For children with Batten disease and their families, the cruelty of the disease, which robs children of their sight, their cognitive faculties and finally their lives, is made worse by the hunt for a doctor experienced at recognizing and treating patients.
Since the disease affects only about 1,000 children in the United States, most doctors have never seen a child with the disease – for families that usually means a string of referrals from doctor to doctor who try to pinpoint the cause of the child’s symptoms.
Scientists and physicians at the University of Rochester Medical Center are out to change that. They’ve established a Batten Disease Diagnostic and Clinical Research Center, a one-stop medical resource for children and families affected by the disease. The center’s resources include genetic testing for the disease; visits with doctors who have seen dozens of children with the disorder; information on what families can expect as the disease progresses; and development of research tools to help scientists seek better treatments or a cure.

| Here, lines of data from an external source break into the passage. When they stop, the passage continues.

-- ==== Sys2Proof/Machine/Accounting.lean ====
section
/-! DEFINITION. Slot accounting and Skylight (R343–R352, R358): the charge of a slot, slot records, the trace buffer. -/
namespace Sys2Proof.Machine

/-! ## Charging (R343, R344, R348, R350) -/

/-- Cause codes (Table 28.2). -/
def Cause.code : Cause → Nat
  | .regWait => 3
  | .memWait => 4
  | .portLost => 5
  | .cellBusy => 6
  | .unitBusy => 7
  | .shutter => 8
  | .stretch => 9
  | .ifetch => 10
  | .frontSwitch => 11
  | .joinWait => 12
  | .barWait => 13
  | .queueWait => 14
  | .copyWait => 15
  | .fenceWait => 16
  | .tlbWait => 17
  | .faultWait => 18
  | .childWait => 19
  | .sleep => 20
  | .louvreWait => 21
  | .traceStall => 22
  | .detWait => 23
  | .noWarp => 24
  | .switching => 25
  | .unowned => 26
  | .priorityDefer => 27

/-- The null PC (R343). -/
def nullPc : Nat := 0xFFFFFFF8

/-- The most clocks that one slot record covers (R350). -/
def runMax : Nat := 65535

/-- The slot of a port in this clk is charged to the partition's owner: its counter, and the run that it continues or
begins. A run that has reached its longest is recorded next. -/
def State.charge (s : State) (p port cause kernel pc : Nat) : State :=
  let ctx := (s.part p).owner
  let same (r : Run) : Bool := r.ctx == ctx && r.kernel == kernel && r.pc == pc && r.cause == cause
  let s := match (Table.get {} (s.part p).ports port).run with
    | some r => if same r && decide (r.count < runMax) then s else s.endRun p port
    | none => s
  let s : State := s.modPart p (fun (x : Part) =>
    let q : Port := Table.get {} x.ports port
    let run : Run := match q.run with
      | some r => { r with count := r.count + 1 }
      | none => { ctx := ctx, kernel := kernel, pc := pc, cause := cause, count := 1, since := s.mod.gts }
    { x with
      counters := Table.set 0 x.counters cause (Table.get 0 x.counters cause + 1)
      ports := Table.put x.ports port { q with charged := true, run := some run } })
  match (Table.get {} (s.part p).ports port).run with
  | some r => if r.count = runMax then { s with agenda := s.agenda ++ [.take (.slotRecord p port)] } else s
  | none => s

/-! ## The nominee (R345) -/

/-- The lane at whose instruction a warp stands: the lowest of its current front, else its lowest blocked or parked lane. -/
def Warp.standing (w : Warp) : Option Nat :=
  match w.cur with
  | some f => f.lowest
  | none => lanes32.find? (fun l => w.allowed.has l && !(w.th l).st.gone && (!(w.th l).st.isReady || w.parked.has l))

/-- A candidate's slot, warp, lane and next instruction. -/
structure Nominee where
  wid : Nat
  w : Warp
  lane : Nat
  offered : Offered

def State.nominee (s : State) (p port : Nat) : Option Nominee :=
  let cands := (s.warps.filter (fun e => e.2.part == p && e.2.inSlot)).filterMap (fun e =>
    e.2.standing.map (fun l => ({ wid := e.1, w := e.2, lane := l, offered := s.offer e.2 l } : Nominee)))
  let here := cands.filter (fun c => c.offered.port == some port)
  let cands := if here.isEmpty then cands else here
  let top := cands.foldl (fun m c => max m c.w.prio) 0
  let cands := cands.filter (fun c => c.w.prio == top)
  match firstFrom (Table.get {} (s.part p).ports port).pointer (fun i => cands.any (fun c => c.w.slot == i)) with
  | some i => cands.find? (fun c => c.w.slot == i)
  | none => none

/-! ## The cause (R346) -/

/-- What a blocked lane's state is charged to (Table 2.2). -/
def TState.cause : TState → Option Cause
  | .join _ | .tret => some .joinWait
  | .bar _ _ | .barc _ => some .barWait
  | .cwait _ => some .childWait
  | .queue _ | .regroup _ _ => some .queueWait
  | .copy _ => some .copyWait
  | .sleep _ _ => some .sleep
  | .ready | .exited | .deposited => none

/-- The waits of ranks 12 to 22, in order. -/
def waitRanks : List Cause :=
  [.tlbWait, .faultWait, .detWait, .fenceWait, .copyWait, .queueWait, .louvreWait, .cellBusy, .unitBusy, .memWait, .regWait]

/-- Is the current clk of a core removed by the halving phase (R360)? -/
def Core.removed (c : Core) : Bool := match c.halving with
  | some n => decide (2 ≤ n) && decide (n ≤ 64) && n % 2 = 0
  | none => false

/-- The cause of a nominee's slot from rank 6 on. -/
def State.nomineeCause (s : State) (p port : Nat) (n : Nominee) : Cause :=
  if port = 1 && n.offered.isMatrix && n.w.cur.isSome && s.refuses p then .shutter
  else match n.w.cur with
    | none =>
      if n.w.parked.has n.lane then .priorityDefer else ((n.w.th n.lane).st.cause).getD .regWait
    | some f =>
      if n.w.switching then .frontSwitch
      else match n.offered with
        | .absent _ _ | .unmapped _ => .ifetch
        | o =>
          if n.w.wait = some .ifetch || s.fetchHeld n.w (n.w.th n.lane).pc then .ifetch
          else if o.port ≠ some port then .portLost
          else (waitRanks.find? (fun c => (s.holds n.w f o).contains c)).getD .regWait

/-- The slot of a port that would issue nothing, as the clock begins (R345, R346). -/
def State.idle (s : State) (p port : Nat) : Idle :=
  let x := s.part p
  let c := s.core (coreOfPart p)
  let null (k : Cause) : Idle := { cause := k, kernel := 0, pc := nullPc, warp := 0, order := 0 }
  if x.owner = 0 then null .unowned
  else if x.switching then null .switching
  else match s.nominee p port with
    | none => null .noWarp
    | some n =>
      let at_ (k : Cause) : Idle :=
        { cause := k, kernel := (s.kernOf n.w).id, pc := n.offered.pc n.w n.lane, warp := n.wid, order := n.w.order }
      if n.w.stopped.isSome then at_ .switching
      else if c.stallFor ≠ 0 then at_ .traceStall
      else if c.stretched || c.removed then at_ .stretch
      else at_ (s.nomineeCause p port n)

/-- The number of a port among those of its core. -/
def portKey (p port : Nat) : Nat := 3 * (p % 4) + port

/-- The rank of Table 28.2 of a cause that a nominee's front meets, or a lane's state where `blocked` (rank 8). -/
def Cause.rank (blocked : Bool) (c : Cause) : Nat :=
  match c with
  | .unowned => 1
  | .switching => 2
  | .noWarp => 3
  | .traceStall => 4
  | .stretch => 5
  | .shutter => 6
  | .priorityDefer => 7
  | .joinWait | .barWait | .childWait | .sleep => 8
  | .frontSwitch => 9
  | .ifetch => 10
  | .portLost => 11
  | c => if blocked && (c == .queueWait || c == .copyWait) then 8 else 12 + waitRanks.findIdx (· == c)

/-- What the nominee of a port has met since the clock began: the Keyhole, which stopped it, a change of its front, or something that its
instruction has to wait for. -/
def State.found (s : State) (i : Idle) : List Cause :=
  match s.warp? i.warp with
  | none => []
  | some w => if w.order ≠ i.order then [] else (if w.stopped.isSome then [.switching] else []) ++ (if w.switching then [.frontSwitch] else []) ++ w.wait.toList

/-- What a port that has issued nothing in the running clock is charged to: the first condition of Table 28.2 that the nominee met as the
clock began, or has met in it (R346). -/
def State.idleCharge (s : State) (p port : Nat) : Option (Cause × Nat × Nat) :=
  (Table.find (s.core (coreOfPart p)).idles (portKey p port)).map (fun i =>
    let met := if i.cause.rank true ≤ 5 then [] else s.found i
    (met.foldl (fun k c => if c.rank false < k.rank true then c else k) i.cause, i.kernel, i.pc))

/-- The charge of a port that has not issued in the current clk, once (R343); a refused matrix form counts (R358). -/
def State.chargeIdle (s : State) (p port : Nat) : State :=
  if (Table.get {} (s.part p).ports port).charged then s
  else match s.idleCharge p port with
    | none => s
    | some (k, kernel, pc) =>
      let s := if k = .shutter then s.modPart p (fun x => { x with refusals := (x.refusals + 1) % 2 ^ 16 }) else s
      s.charge p port k.code kernel pc

/-- Is a core in one of its clocks? -/
def Core.inClk (c : Core) : Bool := c.clk == .running

def execSlotCharge (part port : Nat) (s : State) : Res :=
  .next (if 3072 ≤ part || 3 ≤ port || !(s.core (coreOfPart part)).inClk then s else s.chargeIdle part port)

/-- R350: a run of the longest length is recorded; every other run is when it ends. -/
def execSlotRecord (part port : Nat) (s : State) : Res :=
  .next (match (Table.get {} (s.part part).ports port).run with
    | some r => if runMax ≤ r.count then s.endRun part port else s
    | none => s)

/-! ## The trace buffer (R349, R352) -/

/-- The first packet of a core's trace buffer goes to its channel's ring: it lands, then the write index advances. Before a
full ring a lossless packet waits, and a lossy one is dropped and counted. -/
def State.drainTrace (s : State) (core : Nat) (b : Bringup) (p : Packet) (rest : List Packet) : State :=
  let drop (s : State) : State := s.modCore core (fun c => { c with trace := rest })
  if s.ringFull p.channel then
    if p.channel = 2 then
      -- a loss-count packet that is dropped counts for the packets that it stood for (Table 28.3)
      let n := if p.words.headD 0 / 2 ^ 60 = 2 then p.words.getD 2 0 else 1
      (drop s).modCore core (fun c => { c with lost := Table.set 0 c.lost (p.source * 16 + p.channel) (Table.get 0 c.lost (p.source * 16 + p.channel) + n) })
    else s
  else
    let base := b.traceAt.getD p.channel 0
    let w := s.peekN base 4
    let at_ := base + 64 + 32 * (w % 2 ^ b.traceLog.getD p.channel 10)
    (drop (s.pokeBytes at_ (p.words.flatMap (leBytes 8)))).pokeN base 4 ((w + 1) % 2 ^ 32)

def execTraceDrain (core : Nat) (s : State) : Res :=
  .next (match s.mod.bringup, (s.core core).trace with
    | some b, p :: rest => s.drainTrace core b p rest
    | _, _ => s)

/-- R352: waiting packets enter a buffer that has room; when the last one has, the stall ends and a perturbation packet
follows. The stall's last clock is over by then. -/
def execTraceStallEnd (core : Nat) (s : State) : Res :=
  .next (
    let c := s.core core
    let n := min c.pendingPackets.length (128 - c.trace.length)
    if !c.stalled || n = 0 || c.inClk then s
    else
      let c := { c with trace := c.trace ++ c.pendingPackets.take n, pendingPackets := c.pendingPackets.drop n }
      if !c.pendingPackets.isEmpty then s.putCore core c
      else (s.putCore core { c with stalled := false, stallFor := 0 }).emit core 0 (3072 + core) 4 c.stallFor c.perturb s.mod.gts)

end Sys2Proof.Machine
end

“When we started this project, our doctors said that they had never seen a child with this disease. I told them that I could put them in a room with so many of these children that instantly, they will have seen as many children with this disease as anybody else. And that’s what’s happened,” says David Pearce, Ph.D., a biochemist and Batten disease researcher who pulled together the team that founded the center.
Pearce is the scientific adviser for the Batten Disease Support and Research Association (BDSRA), which is funding the center. For the past three years he and other scientists from the university have attended BDSRA’s annual meeting, first in Toronto and then Detroit and last year in Kansas City. At each stop a team of neurologists and neuropsychologists mostly from Golisano Children’s Hospital at Strong have met children with the disease, evaluated them, and offered help for their families.
The new center is headed by pediatric neurologist Jonathan Mink, M.D., Ph.D., who is chief of the Division of Child Neurology. Mink, an expert in movement disorders in children, attended his first Batten conference soon after arriving at the university in 2001.
“I found that my interest in the disease increased substantially after I met with some of the families and their children,” he says. “I recognized how remarkable these families are, taking care of their children and supporting research and looking for better treatment options for a devastating disease.”
Now Mink is part of a team of medical professionals who have taken Rochester’s neurological expertise on the road and examined approximately 50 children with Batten disease. In addition to Mink and Pearce, the group includes neurologist Fred Marshall, M.D.; pediatric neurologist Jennifer Kwon, M.D.; neuropsychologist Heather Adams, Ph.D.; pathologist Paul Rothberg, Ph.D., who has developed a genetic test for the disease; pediatric nurse practitioner Amy Vierhile; and project coordinator Lisa De Blieck.
The team has developed a prototype of a “clinical rating scale,” a way for doctors to chart and document the health of a child as Batten disease progresses.